> _Exercise goal_
Whenever "keyEvent" appears in a line, please copy that line from the data.

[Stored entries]
/-! ### Board sessions and keys (R446, R447) -/

/-- A message of the security core to a board, for the host to carry. -/
def State.toBoard (s : State) (ch step : Nat) : State :=
  { s with sent := s.sent ++ [{ kind := 0x200 + ch, bytes := Config.responseBytes (0x200 + step) s.free }] }
/-- BOARD_RELAY_OBJECT: a board's message arrives on a channel. -/
def execBoardRelayObject (ch : Nat) (msg : List Byte) (s : State) : Out :=
  .next (s.onLink fun s => if ch < 16 then { s with relay := s.relay ++ [(ch, msg)] } else s)
/-- KSSTAT of a partition. -/
def State.keyStatus (s : State) (p code : Nat) : State := s.setPart p fun q => q.setReg 0x978 (BitVec.ofNat 32 code)
/-- The cores of a partition. -/
def Partition.cores (q : Partition) : List Nat := (List.range 96).filter q.ownsCore
/-- Loads a key into a slot of every copy unit of a partition's cores, or clears the slot (R379). -/
def State.loadKey (s : State) (p slot : Nat) (key : Option (BitVec 256)) : State :=
  (s.part p).cores.foldl (fun (s : State) t =>
    let rest := s.keys.filter fun (x : (Nat × Nat) × (BitVec 256 × Nat)) => x.1 != (t, slot)
    { s with keys := match key with
      | some k => rest ++ [((t, slot), (k, p))]
      | none => rest }) s
/-- The request block that KSREQ names, if it can be read. -/
def State.keyBlock (s : State) (p : Nat) : Option (List Byte) :=
  match s.atelierRead p ((s.part p).reg2 0x976) 64 with
  | .ok b => some b
  | .error _ => none
/-- The operation a block asks for: 1 establish, 2 clear, 0 neither. -/
def keyOperation (b : List Byte) : Nat :=
  if natAt b 0 1 < 16 ∧ natAt b 1 1 < 16 ∧ natAt b 3 13 = 0 ∧ (natAt b 2 1 = 1 ∨ natAt b 2 1 = 2) then natAt b 2 1 else 0
/-- A request through KSREQ (R447). -/
def State.keyRequest (s : State) (p : Nat) : State :=
  let q := s.part p
  let refuse := s.keyStatus p 5
  if !(q.isSealed && q.state == .run && !q.stopping) then refuse
  else match s.keyBlock p with
    | none => refuse
    | some b =>
      let slot := natAt b 0 1
      match keyOperation b, q.ksPending with
      | 1, none => ((s.setPart p fun q => { q with ksPending := some (slot, natAt b 1 1), ksStep := 1 }).keyStatus p 1).toBoard (natAt b 1 1) 1
      | 2, none => (s.loadKey p slot none).keyStatus p 2
      | 2, some x =>
        if x.1 = slot then ((s.loadKey p slot none).setPart p fun q => { q with ksPending := none }).keyStatus p 6 else refuse
      | _, _ => refuse
/-- A request event of one operation: KSREQ names a block that asks for it. -/
def State.keyEvent (s : State) (p op : Nat) : State := if ((s.keyBlock p).map keyOperation) = some op then s.keyRequest p else s
/-- KEY_ESTABLISH. -/
def execKeyEstablish (p : Nat) (s : State) : Out := .next (if (s.part p).state = .none then s else s.keyEvent p 1)
/-- KEY_CLEAR. -/
def execKeyClear (p : Nat) (s : State) : Out := .next (if (s.part p).state = .none then s else s.keyEvent p 2)
/-- BOARD_RESPONSE: the board's answer ends a request with an authentication failure (3) or a protocol error (4); any other answer leads to
the next of the six messages GET_VERSION, GET_CAPABILITIES, NEGOTIATE_ALGORITHMS, GET_CERTIFICATE, KEY_EXCHANGE and FINISH (R447), and the
answer to the last to OK and the derived key. -/
def execBoardResponse (p code : Nat) (key : BitVec 256) (s : State) : Out :=
  .next (match (s.part p).ksPending with
    | none => s
    | some (slot, ch) =>
      let s := { s with relay := s.relay.filter fun x => x.1 != ch }
      let step := (s.part p).ksStep
      if code = 3 ∨ code = 4 then (s.setPart p fun q => { q with ksPending := none }).keyStatus p code
      else if step < 6 then (s.setPart p fun q => { q with ksStep := step + 1 }).toBoard ch (step + 1)
      else ((s.loadKey p slot (some key)).setPart p fun q => { q with ksPending := none }).keyStatus p 2)

/-! ### Bring-up and the link (R434, R445, R449, R450) -/

/-- The part with nothing in it, at a step of its boot; what the outside world is still to send stays. -/
def State.booting (s : State) (b : Word) : State := { State.reset with bootst := b, linkUp := false, inputs := s.inputs, free := s.free }
/-- POWER_ON_RESET: step 1 passes and the boot waits for its image, or it halts. -/
def execPowerOnReset (ok : Bool) (s : State) : Out := .next (s.booting (if ok then 2 else 0x81))
/-- BOOT_IMAGE_WRITE: steps 2 to 6. -/
def execBootImageWrite (image : List Byte) (verified derived : Bool) (trained : Option Nat) (failing : BitVec 96) (s : State) : Out :=
  .next (if s.bootst ≠ 2 then s
    else if !verified || decide (0x200000 < image.length) then s.booting 0x83
    else if !derived then s.booting 0x84
    else match trained with
      | some ch => s.booting (BitVec.ofNat 32 (0x85 + ch % 16 * 256))
      | none => { s.booting 7 with cdmask := failing, imageDigest := leNat image })
/-- LINK_TRAINING: after PERST# is deasserted; a failure is tried again. -/
def execLinkTraining (ok : Bool) (s : State) : Out :=
  .next (if (s.bootst = 7 ∨ s.bootst = 8) ∧ !s.linkUp then
      (if ok then { s with perst := false, linkUp := true, bootst := 8 }.msi 0 0 else { s with perst := false })
    else s)
/-- A reset of the link ends every session (R445). -/
def State.linkReset (s : State) : State :=
  let s := if s.linkUp then s.msi 0 0 else s
  (s.sessions.map (·.id)).foldl State.endSession { s with linkUp := false }
/-- PERST_ASSERT. -/
def execPerstAssert (s : State) : Out := .next (if s.perst then s else { s with perst := true }.linkReset)
/-- HOT_RESET. -/
def execHotReset (s : State) : Out := .next (s.onLink State.linkReset)
/-- LINK_DOWN. -/
def execLinkDown (s : State) : Out := .next (s.onLink State.linkReset)
/-- DOE_DISCOVERY: PF 0's mailbox supports four object types. -/
def execDoeDiscovery (idx : Nat) (s : State) : Out := .next (s.onLink fun s => s.answerMsg 0 0x300 (min idx 4))

end Sys2Proof.Machine
end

> _Response area_
def State.keyEvent (s : State) (p op : Nat) : State := if ((s.keyBlock p).map keyOperation) = some op then s.keyRequest p else s
def execKeyEstablish (p : Nat) (s : State) : Out := .next (if (s.part p).state = .none then s else s.keyEvent p 1)
def execKeyClear (p : Nat) (s : State) : Out := .next (if (s.part p).state = .none then s else s.keyEvent p 2)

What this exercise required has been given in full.